Work item: Your output should repeat each record below with no differences.
:: Given data ::
-- ==== Sys2Proof/Laws/KeepOps.lean ====
section
/-! SUPPORT. What the shared operations keep: the canonical form of memories and registers, the queue and the time. -/

namespace Sys2Proof.Machine
variable {q : List Instr} {n : Nat}

theorem onCyc_ok {x0 : Cyc → Cyc} {x1 : State} (h1 : x1.Ok q n) : (onCyc x0 x1).Ok q n := by
  unfold onCyc
  repeat' first | with_reducible assumption | fail_if_no_progress with_reducible apply Ok.parts

theorem State.setW_ok {x0 : State} {x1 : Fld} {x2 x3 x4 : Nat} (h0 : x0.Ok q n) : (State.setW x0 x1 x2 x3 x4).Ok q n := by
  unfold State.setW
  repeat' first
    | (with_reducible first | assumption | apply State.w_ok | apply onCyc_ok)
    | (extract_lets +onlyGivenNames t; (have hs : State.Ok q n t := ?_); on_goal 1 => (clear_value t; revert t; intro u hs))
    | split

theorem State.setF_ok {x0 : State} {x1 : Fld} {x2 x3 : Nat} (h0 : x0.Ok q n) : (State.setF x0 x1 x2 x3).Ok q n := by
  unfold State.setF
  repeat' (with_reducible first | assumption | apply State.setW_ok)

theorem noteUp_ok {x0 : RKey} {x1 : Nat} {x2 : State} (h2 : x2.Ok q n) : (noteUp x0 x1 x2).Ok q n := by
  unfold noteUp
  repeat' first | (with_reducible first | assumption | apply onCyc_ok) | split

theorem State.inc_ok {x0 : State} {x1 : Fld} {x2 x3 x4 : Nat} (h0 : x0.Ok q n) : (State.inc x0 x1 x2 x3 x4).Ok q n := by
  unfold State.inc
  repeat' (with_reducible first | assumption | apply noteUp_ok | apply State.w_ok)

theorem State.hi_ok {x0 : State} {x1 : Fld} {x2 x3 : Nat} (h0 : x0.Ok q n) : (State.hi x0 x1 x2 x3).Ok q n := by
  unfold State.hi
  repeat' (with_reducible first | assumption | apply noteUp_ok | apply State.w_ok)

theorem State.onCh_ok {x0 : State} {x1 : Nat} {x2 : Chan → Chan} (h0 : x0.Ok q n) : (State.onCh x0 x1 x2).Ok q n := by
  unfold State.onCh
  repeat' first | with_reducible assumption | fail_if_no_progress with_reducible apply Ok.parts

theorem State.onGp_ok {x0 : State} {x1 : Nat} {x2 : Grp → Grp} (h0 : x0.Ok q n) : (State.onGp x0 x1 x2).Ok q n := by
  unfold State.onGp
  repeat' first | with_reducible assumption | fail_if_no_progress with_reducible apply Ok.parts

theorem State.onPt_ok {x0 : State} {x1 : Nat} {x2 : Pitch → Pitch} (h0 : x0.Ok q n) : (State.onPt x0 x1 x2).Ok q n := by
  unfold State.onPt
  repeat' first | with_reducible assumption | fail_if_no_progress with_reducible apply Ok.parts

theorem State.onTd_ok {x0 : State} {x1 : Nat} {x2 : Tdc → Tdc} (h0 : x0.Ok q n) : (State.onTd x0 x1 x2).Ok q n := by
  unfold State.onTd
  repeat' first | with_reducible assumption | fail_if_no_progress with_reducible apply Ok.parts

theorem State.onMs_ok {x0 : State} {x1 : Nat} {x2 : Meas → Meas} (h0 : x0.Ok q n) : (State.onMs x0 x1 x2).Ok q n := by
  unfold State.onMs
  repeat' first | with_reducible assumption | fail_if_no_progress with_reducible apply Ok.parts

theorem State.onRg_ok {x0 : State} {x1 : Nat} {x2 : Ring → Ring} (h0 : x0.Ok q n) : (State.onRg x0 x1 x2).Ok q n := by
  unfold State.onRg
  repeat' first | with_reducible assumption | fail_if_no_progress with_reducible apply Ok.parts

theorem State.onLp_ok {x0 : State} {x1 : Nat} {x2 : LPort → LPort} (h0 : x0.Ok q n) : (State.onLp x0 x1 x2).Ok q n := by
  unfold State.onLp
  repeat' first | with_reducible assumption | fail_if_no_progress with_reducible apply Ok.parts

theorem State.onLn_ok {x0 : State} {x1 : Nat} {x2 : Lane → Lane} (h0 : x0.Ok q n) : (State.onLn x0 x1 x2).Ok q n := by
  unfold State.onLn
  repeat' first | with_reducible assumption | fail_if_no_progress with_reducible apply Ok.parts

theorem State.onVp_ok {x0 : State} {x1 : Nat} {x2 : VPort → VPort} (h0 : x0.Ok q n) : (State.onVp x0 x1 x2).Ok q n := by
  unfold State.onVp
  repeat' first | with_reducible assumption | fail_if_no_progress with_reducible apply Ok.parts

theorem State.onPp_ok {x0 : State} {x1 : Nat} {x2 : PtpPort → PtpPort} (h0 : x0.Ok q n) : (State.onPp x0 x1 x2).Ok q n := by
  unfold State.onPp
  repeat' first | with_reducible assumption | fail_if_no_progress with_reducible apply Ok.parts

theorem State.onSq_ok {x0 : State} {x1 : Nat} {x2 : Seqr → Seqr} (h0 : x0.Ok q n) : (State.onSq x0 x1 x2).Ok q n := by
  unfold State.onSq
  repeat' (with_reducible first | assumption | apply State.onGp_ok)

theorem State.onCu_ok {x0 : State} {x1 : Nat} {x2 : CapUnit → CapUnit} (h0 : x0.Ok q n) : (State.onCu x0 x1 x2).Ok q n := by
  unfold State.onCu
  repeat' (with_reducible first | assumption | apply State.onGp_ok)

theorem State.fresh_ok {x0 : State} (h0 : x0.Ok q n) : (State.fresh x0).2.Ok q n := by
  unfold State.fresh
  repeat' first | with_reducible assumption | fail_if_no_progress with_reducible apply Ok.parts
:::
Completed exercise:
-- ==== Sys2Proof/Laws/KeepOps.lean ====
section
/-! SUPPORT. What the shared operations keep: the canonical form of memories and registers, the queue and the time. -/

namespace Sys2Proof.Machine
variable {q : List Instr} {n : Nat}

theorem onCyc_ok {x0 : Cyc → Cyc} {x1 : State} (h1 : x1.Ok q n) : (onCyc x0 x1).Ok q n := by
  unfold onCyc
  repeat' first | with_reducible assumption | fail_if_no_progress with_reducible apply Ok.parts

theorem State.setW_ok {x0 : State} {x1 : Fld} {x2 x3 x4 : Nat} (h0 : x0.Ok q n) : (State.setW x0 x1 x2 x3 x4).Ok q n := by
  unfold State.setW
  repeat' first
    | (with_reducible first | assumption | apply State.w_ok | apply onCyc_ok)
    | (extract_lets +onlyGivenNames t; (have hs : State.Ok q n t := ?_); on_goal 1 => (clear_value t; revert t; intro u hs))
    | split

theorem State.setF_ok {x0 : State} {x1 : Fld} {x2 x3 : Nat} (h0 : x0.Ok q n) : (State.setF x0 x1 x2 x3).Ok q n := by
  unfold State.setF
  repeat' (with_reducible first | assumption | apply State.setW_ok)

theorem noteUp_ok {x0 : RKey} {x1 : Nat} {x2 : State} (h2 : x2.Ok q n) : (noteUp x0 x1 x2).Ok q n := by
  unfold noteUp
  repeat' first | (with_reducible first | assumption | apply onCyc_ok) | split

theorem State.inc_ok {x0 : State} {x1 : Fld} {x2 x3 x4 : Nat} (h0 : x0.Ok q n) : (State.inc x0 x1 x2 x3 x4).Ok q n := by
  unfold State.inc
  repeat' (with_reducible first | assumption | apply noteUp_ok | apply State.w_ok)

theorem State.hi_ok {x0 : State} {x1 : Fld} {x2 x3 : Nat} (h0 : x0.Ok q n) : (State.hi x0 x1 x2 x3).Ok q n := by
  unfold State.hi
  repeat' (with_reducible first | assumption | apply noteUp_ok | apply State.w_ok)

theorem State.onCh_ok {x0 : State} {x1 : Nat} {x2 : Chan → Chan} (h0 : x0.Ok q n) : (State.onCh x0 x1 x2).Ok q n := by
  unfold State.onCh
  repeat' first | with_reducible assumption | fail_if_no_progress with_reducible apply Ok.parts

theorem State.onGp_ok {x0 : State} {x1 : Nat} {x2 : Grp → Grp} (h0 : x0.Ok q n) : (State.onGp x0 x1 x2).Ok q n := by
  unfold State.onGp
  repeat' first | with_reducible assumption | fail_if_no_progress with_reducible apply Ok.parts

theorem State.onPt_ok {x0 : State} {x1 : Nat} {x2 : Pitch → Pitch} (h0 : x0.Ok q n) : (State.onPt x0 x1 x2).Ok q n := by
  unfold State.onPt
  repeat' first | with_reducible assumption | fail_if_no_progress with_reducible apply Ok.parts

theorem State.onTd_ok {x0 : State} {x1 : Nat} {x2 : Tdc → Tdc} (h0 : x0.Ok q n) : (State.onTd x0 x1 x2).Ok q n := by
  unfold State.onTd
  repeat' first | with_reducible assumption | fail_if_no_progress with_reducible apply Ok.parts

theorem State.onMs_ok {x0 : State} {x1 : Nat} {x2 : Meas → Meas} (h0 : x0.Ok q n) : (State.onMs x0 x1 x2).Ok q n := by
  unfold State.onMs
  repeat' first | with_reducible assumption | fail_if_no_progress with_reducible apply Ok.parts

theorem State.onRg_ok {x0 : State} {x1 : Nat} {x2 : Ring → Ring} (h0 : x0.Ok q n) : (State.onRg x0 x1 x2).Ok q n := by
  unfold State.onRg
  repeat' first | with_reducible assumption | fail_if_no_progress with_reducible apply Ok.parts

theorem State.onLp_ok {x0 : State} {x1 : Nat} {x2 : LPort → LPort} (h0 : x0.Ok q n) : (State.onLp x0 x1 x2).Ok q n := by
  unfold State.onLp
  repeat' first | with_reducible assumption | fail_if_no_progress with_reducible apply Ok.parts

theorem State.onLn_ok {x0 : State} {x1 : Nat} {x2 : Lane → Lane} (h0 : x0.Ok q n) : (State.onLn x0 x1 x2).Ok q n := by
  unfold State.onLn
  repeat' first | with_reducible assumption | fail_if_no_progress with_reducible apply Ok.parts

theorem State.onVp_ok {x0 : State} {x1 : Nat} {x2 : VPort → VPort} (h0 : x0.Ok q n) : (State.onVp x0 x1 x2).Ok q n := by
  unfold State.onVp
  repeat' first | with_reducible assumption | fail_if_no_progress with_reducible apply Ok.parts

theorem State.onPp_ok {x0 : State} {x1 : Nat} {x2 : PtpPort → PtpPort} (h0 : x0.Ok q n) : (State.onPp x0 x1 x2).Ok q n := by
  unfold State.onPp
  repeat' first | with_reducible assumption | fail_if_no_progress with_reducible apply Ok.parts

theorem State.onSq_ok {x0 : State} {x1 : Nat} {x2 : Seqr → Seqr} (h0 : x0.Ok q n) : (State.onSq x0 x1 x2).Ok q n := by
  unfold State.onSq
  repeat' (with_reducible first | assumption | apply State.onGp_ok)

theorem State.onCu_ok {x0 : State} {x1 : Nat} {x2 : CapUnit → CapUnit} (h0 : x0.Ok q n) : (State.onCu x0 x1 x2).Ok q n := by
  unfold State.onCu
  repeat' (with_reducible first | assumption | apply State.onGp_ok)

theorem State.fresh_ok {x0 : State} (h0 : x0.Ok q n) : (State.fresh x0).2.Ok q n := by
  unfold State.fresh
  repeat' first | with_reducible assumption | fail_if_no_progress with_reducible apply Ok.parts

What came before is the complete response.